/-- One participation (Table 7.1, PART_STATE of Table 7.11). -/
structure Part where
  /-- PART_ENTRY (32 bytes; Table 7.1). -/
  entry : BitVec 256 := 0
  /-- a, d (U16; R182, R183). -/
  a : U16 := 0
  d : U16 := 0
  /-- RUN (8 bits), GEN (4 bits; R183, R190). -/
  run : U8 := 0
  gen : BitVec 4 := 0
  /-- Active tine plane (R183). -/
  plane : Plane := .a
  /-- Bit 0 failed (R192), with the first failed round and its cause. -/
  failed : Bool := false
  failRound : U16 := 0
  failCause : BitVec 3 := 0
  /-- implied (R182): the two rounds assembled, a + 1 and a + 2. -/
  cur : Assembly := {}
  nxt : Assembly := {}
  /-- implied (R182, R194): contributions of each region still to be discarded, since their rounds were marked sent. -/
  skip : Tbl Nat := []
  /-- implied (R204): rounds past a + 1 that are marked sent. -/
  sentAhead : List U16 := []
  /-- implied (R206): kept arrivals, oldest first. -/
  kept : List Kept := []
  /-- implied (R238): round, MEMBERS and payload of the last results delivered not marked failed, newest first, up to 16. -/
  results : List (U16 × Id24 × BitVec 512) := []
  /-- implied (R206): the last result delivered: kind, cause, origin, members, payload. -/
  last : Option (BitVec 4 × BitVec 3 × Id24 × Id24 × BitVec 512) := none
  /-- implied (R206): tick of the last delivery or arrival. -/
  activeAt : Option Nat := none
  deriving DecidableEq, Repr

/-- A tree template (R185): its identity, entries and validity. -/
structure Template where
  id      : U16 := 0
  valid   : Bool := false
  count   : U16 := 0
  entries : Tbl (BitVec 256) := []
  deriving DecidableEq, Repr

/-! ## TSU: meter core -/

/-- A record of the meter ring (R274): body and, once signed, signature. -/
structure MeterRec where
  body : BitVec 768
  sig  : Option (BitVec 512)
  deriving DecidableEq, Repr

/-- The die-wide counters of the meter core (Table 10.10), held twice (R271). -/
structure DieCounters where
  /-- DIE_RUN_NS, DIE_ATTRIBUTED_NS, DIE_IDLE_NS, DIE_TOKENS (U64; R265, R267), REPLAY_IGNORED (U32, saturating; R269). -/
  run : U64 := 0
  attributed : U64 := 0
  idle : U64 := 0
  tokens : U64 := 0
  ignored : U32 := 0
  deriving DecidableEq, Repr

* * *

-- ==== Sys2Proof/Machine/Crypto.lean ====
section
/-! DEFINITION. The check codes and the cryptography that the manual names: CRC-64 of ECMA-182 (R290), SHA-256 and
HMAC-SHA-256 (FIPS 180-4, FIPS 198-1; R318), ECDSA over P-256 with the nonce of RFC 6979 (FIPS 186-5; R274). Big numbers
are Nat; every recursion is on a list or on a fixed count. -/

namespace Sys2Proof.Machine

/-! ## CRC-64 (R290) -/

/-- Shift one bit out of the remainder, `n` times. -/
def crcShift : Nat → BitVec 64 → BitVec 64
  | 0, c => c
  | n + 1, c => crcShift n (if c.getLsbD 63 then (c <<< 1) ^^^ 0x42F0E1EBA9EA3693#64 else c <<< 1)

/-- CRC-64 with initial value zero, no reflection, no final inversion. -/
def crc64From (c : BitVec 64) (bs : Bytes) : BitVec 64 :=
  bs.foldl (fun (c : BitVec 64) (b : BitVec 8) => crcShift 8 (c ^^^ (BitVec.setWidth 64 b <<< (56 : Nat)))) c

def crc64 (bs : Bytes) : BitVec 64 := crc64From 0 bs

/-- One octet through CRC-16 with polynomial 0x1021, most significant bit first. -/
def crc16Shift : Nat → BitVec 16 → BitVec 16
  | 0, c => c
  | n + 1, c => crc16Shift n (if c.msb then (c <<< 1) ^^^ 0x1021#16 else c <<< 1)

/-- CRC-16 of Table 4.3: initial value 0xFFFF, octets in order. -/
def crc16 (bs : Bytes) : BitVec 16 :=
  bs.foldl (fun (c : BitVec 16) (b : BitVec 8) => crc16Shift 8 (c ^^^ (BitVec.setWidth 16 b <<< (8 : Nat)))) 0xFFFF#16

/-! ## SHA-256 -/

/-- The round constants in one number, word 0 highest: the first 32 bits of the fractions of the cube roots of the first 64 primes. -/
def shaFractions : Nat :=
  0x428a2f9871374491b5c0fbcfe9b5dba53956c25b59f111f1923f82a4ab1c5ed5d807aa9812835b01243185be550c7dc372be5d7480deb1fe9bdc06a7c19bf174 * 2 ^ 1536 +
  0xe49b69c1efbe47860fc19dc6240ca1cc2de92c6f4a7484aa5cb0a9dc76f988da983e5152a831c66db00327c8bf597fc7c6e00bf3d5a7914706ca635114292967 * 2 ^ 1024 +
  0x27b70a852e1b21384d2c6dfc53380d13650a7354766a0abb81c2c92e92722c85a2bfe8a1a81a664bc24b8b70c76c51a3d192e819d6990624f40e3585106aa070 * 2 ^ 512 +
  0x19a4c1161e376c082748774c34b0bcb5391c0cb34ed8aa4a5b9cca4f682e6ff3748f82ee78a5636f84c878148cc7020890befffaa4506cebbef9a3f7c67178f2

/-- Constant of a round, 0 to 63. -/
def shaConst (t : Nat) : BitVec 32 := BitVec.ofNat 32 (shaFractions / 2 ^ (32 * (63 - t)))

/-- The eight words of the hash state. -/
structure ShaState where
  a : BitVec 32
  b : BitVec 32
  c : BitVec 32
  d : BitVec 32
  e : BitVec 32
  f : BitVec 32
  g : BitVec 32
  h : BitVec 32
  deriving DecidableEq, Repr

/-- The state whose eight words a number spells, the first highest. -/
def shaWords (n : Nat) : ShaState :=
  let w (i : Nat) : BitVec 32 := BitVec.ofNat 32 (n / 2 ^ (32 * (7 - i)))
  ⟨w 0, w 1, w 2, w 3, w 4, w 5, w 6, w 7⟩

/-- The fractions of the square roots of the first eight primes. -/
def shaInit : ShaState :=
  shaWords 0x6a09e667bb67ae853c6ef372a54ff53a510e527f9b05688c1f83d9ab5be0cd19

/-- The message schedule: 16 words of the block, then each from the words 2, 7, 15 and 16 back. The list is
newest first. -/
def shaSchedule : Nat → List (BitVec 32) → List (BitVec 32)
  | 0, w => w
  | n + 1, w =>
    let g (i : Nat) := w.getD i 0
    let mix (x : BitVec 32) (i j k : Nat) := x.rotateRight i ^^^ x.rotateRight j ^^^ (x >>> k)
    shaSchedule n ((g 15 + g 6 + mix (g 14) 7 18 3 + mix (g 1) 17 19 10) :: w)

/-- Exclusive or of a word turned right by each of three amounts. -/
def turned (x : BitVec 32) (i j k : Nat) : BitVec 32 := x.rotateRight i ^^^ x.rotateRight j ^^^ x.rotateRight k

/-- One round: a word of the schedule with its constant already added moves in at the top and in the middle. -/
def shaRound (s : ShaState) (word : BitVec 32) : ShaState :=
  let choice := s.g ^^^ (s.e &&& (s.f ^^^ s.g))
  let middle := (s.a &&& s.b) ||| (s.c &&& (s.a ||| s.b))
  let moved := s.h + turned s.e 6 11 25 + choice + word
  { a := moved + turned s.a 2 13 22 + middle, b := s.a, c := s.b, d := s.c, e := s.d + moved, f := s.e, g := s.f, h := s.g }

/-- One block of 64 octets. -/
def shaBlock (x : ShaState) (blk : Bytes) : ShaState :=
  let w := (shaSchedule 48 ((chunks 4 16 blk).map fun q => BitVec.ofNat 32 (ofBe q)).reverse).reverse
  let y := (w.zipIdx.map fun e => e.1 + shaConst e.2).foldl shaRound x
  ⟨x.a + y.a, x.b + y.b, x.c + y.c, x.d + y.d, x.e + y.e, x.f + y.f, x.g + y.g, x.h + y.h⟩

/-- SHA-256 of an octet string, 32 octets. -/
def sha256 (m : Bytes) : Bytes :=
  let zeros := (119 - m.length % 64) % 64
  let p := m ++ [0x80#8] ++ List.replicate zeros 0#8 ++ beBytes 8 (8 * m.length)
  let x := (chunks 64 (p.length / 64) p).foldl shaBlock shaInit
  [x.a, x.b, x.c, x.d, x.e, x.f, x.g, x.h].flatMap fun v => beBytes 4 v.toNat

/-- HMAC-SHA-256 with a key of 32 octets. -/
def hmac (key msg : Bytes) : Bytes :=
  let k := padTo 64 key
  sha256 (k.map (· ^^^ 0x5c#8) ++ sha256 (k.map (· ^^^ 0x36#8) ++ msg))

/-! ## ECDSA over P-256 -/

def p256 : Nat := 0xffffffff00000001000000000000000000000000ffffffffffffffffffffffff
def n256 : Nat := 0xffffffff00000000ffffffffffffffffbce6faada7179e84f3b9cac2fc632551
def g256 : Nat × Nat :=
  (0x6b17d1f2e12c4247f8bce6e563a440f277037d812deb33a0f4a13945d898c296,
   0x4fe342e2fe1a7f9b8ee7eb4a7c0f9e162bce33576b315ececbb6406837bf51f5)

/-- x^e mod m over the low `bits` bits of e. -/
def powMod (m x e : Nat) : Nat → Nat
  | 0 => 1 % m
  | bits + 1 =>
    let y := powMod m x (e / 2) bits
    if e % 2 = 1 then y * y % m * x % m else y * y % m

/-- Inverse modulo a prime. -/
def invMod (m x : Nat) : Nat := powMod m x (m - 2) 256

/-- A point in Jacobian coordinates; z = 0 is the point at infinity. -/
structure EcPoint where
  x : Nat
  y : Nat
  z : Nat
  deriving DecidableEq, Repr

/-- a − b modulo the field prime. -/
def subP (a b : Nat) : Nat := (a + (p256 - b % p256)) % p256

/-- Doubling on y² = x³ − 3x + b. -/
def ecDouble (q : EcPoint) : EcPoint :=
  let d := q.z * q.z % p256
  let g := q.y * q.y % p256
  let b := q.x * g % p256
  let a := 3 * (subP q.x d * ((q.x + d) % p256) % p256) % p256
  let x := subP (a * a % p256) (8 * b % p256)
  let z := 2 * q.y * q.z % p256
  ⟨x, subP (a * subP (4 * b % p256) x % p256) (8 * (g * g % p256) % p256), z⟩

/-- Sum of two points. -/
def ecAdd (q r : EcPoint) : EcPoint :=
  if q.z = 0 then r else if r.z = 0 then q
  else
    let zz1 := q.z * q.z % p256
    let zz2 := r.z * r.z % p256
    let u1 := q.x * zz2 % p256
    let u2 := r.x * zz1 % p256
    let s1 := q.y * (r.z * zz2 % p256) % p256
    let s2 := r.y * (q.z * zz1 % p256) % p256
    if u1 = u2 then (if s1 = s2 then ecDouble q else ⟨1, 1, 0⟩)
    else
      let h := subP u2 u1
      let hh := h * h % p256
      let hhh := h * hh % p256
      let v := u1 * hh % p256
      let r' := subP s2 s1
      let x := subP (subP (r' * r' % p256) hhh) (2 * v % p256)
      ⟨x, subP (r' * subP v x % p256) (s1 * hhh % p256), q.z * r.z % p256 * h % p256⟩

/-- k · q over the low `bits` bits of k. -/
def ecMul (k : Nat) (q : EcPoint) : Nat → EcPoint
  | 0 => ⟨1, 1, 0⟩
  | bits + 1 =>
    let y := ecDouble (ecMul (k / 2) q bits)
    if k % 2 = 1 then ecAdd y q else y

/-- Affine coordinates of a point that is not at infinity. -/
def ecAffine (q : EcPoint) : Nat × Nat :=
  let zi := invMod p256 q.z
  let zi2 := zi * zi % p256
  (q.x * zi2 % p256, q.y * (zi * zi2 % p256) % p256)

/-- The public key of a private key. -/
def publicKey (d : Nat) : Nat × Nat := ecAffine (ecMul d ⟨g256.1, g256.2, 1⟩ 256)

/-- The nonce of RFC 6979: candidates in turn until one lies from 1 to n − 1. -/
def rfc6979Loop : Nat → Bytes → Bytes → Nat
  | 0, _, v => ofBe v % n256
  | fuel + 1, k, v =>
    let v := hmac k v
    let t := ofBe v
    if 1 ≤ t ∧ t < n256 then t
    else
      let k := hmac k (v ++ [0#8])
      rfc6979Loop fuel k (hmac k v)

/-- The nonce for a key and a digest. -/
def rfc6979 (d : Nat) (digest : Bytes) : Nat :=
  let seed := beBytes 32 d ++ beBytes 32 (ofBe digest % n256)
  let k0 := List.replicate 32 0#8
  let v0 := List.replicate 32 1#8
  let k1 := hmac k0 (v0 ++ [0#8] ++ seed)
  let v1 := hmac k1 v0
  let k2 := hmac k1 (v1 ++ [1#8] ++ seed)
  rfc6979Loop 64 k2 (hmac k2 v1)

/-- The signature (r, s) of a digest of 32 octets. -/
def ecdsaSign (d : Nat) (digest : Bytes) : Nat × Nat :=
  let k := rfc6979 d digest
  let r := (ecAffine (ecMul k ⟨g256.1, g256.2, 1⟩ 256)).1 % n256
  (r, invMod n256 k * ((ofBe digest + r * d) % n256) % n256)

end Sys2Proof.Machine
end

YOUR TASK: If a line of the records above holds the string "chunks", count it; then state only how many such lines there are.

RESULT FOR THIS EXERCISE: 2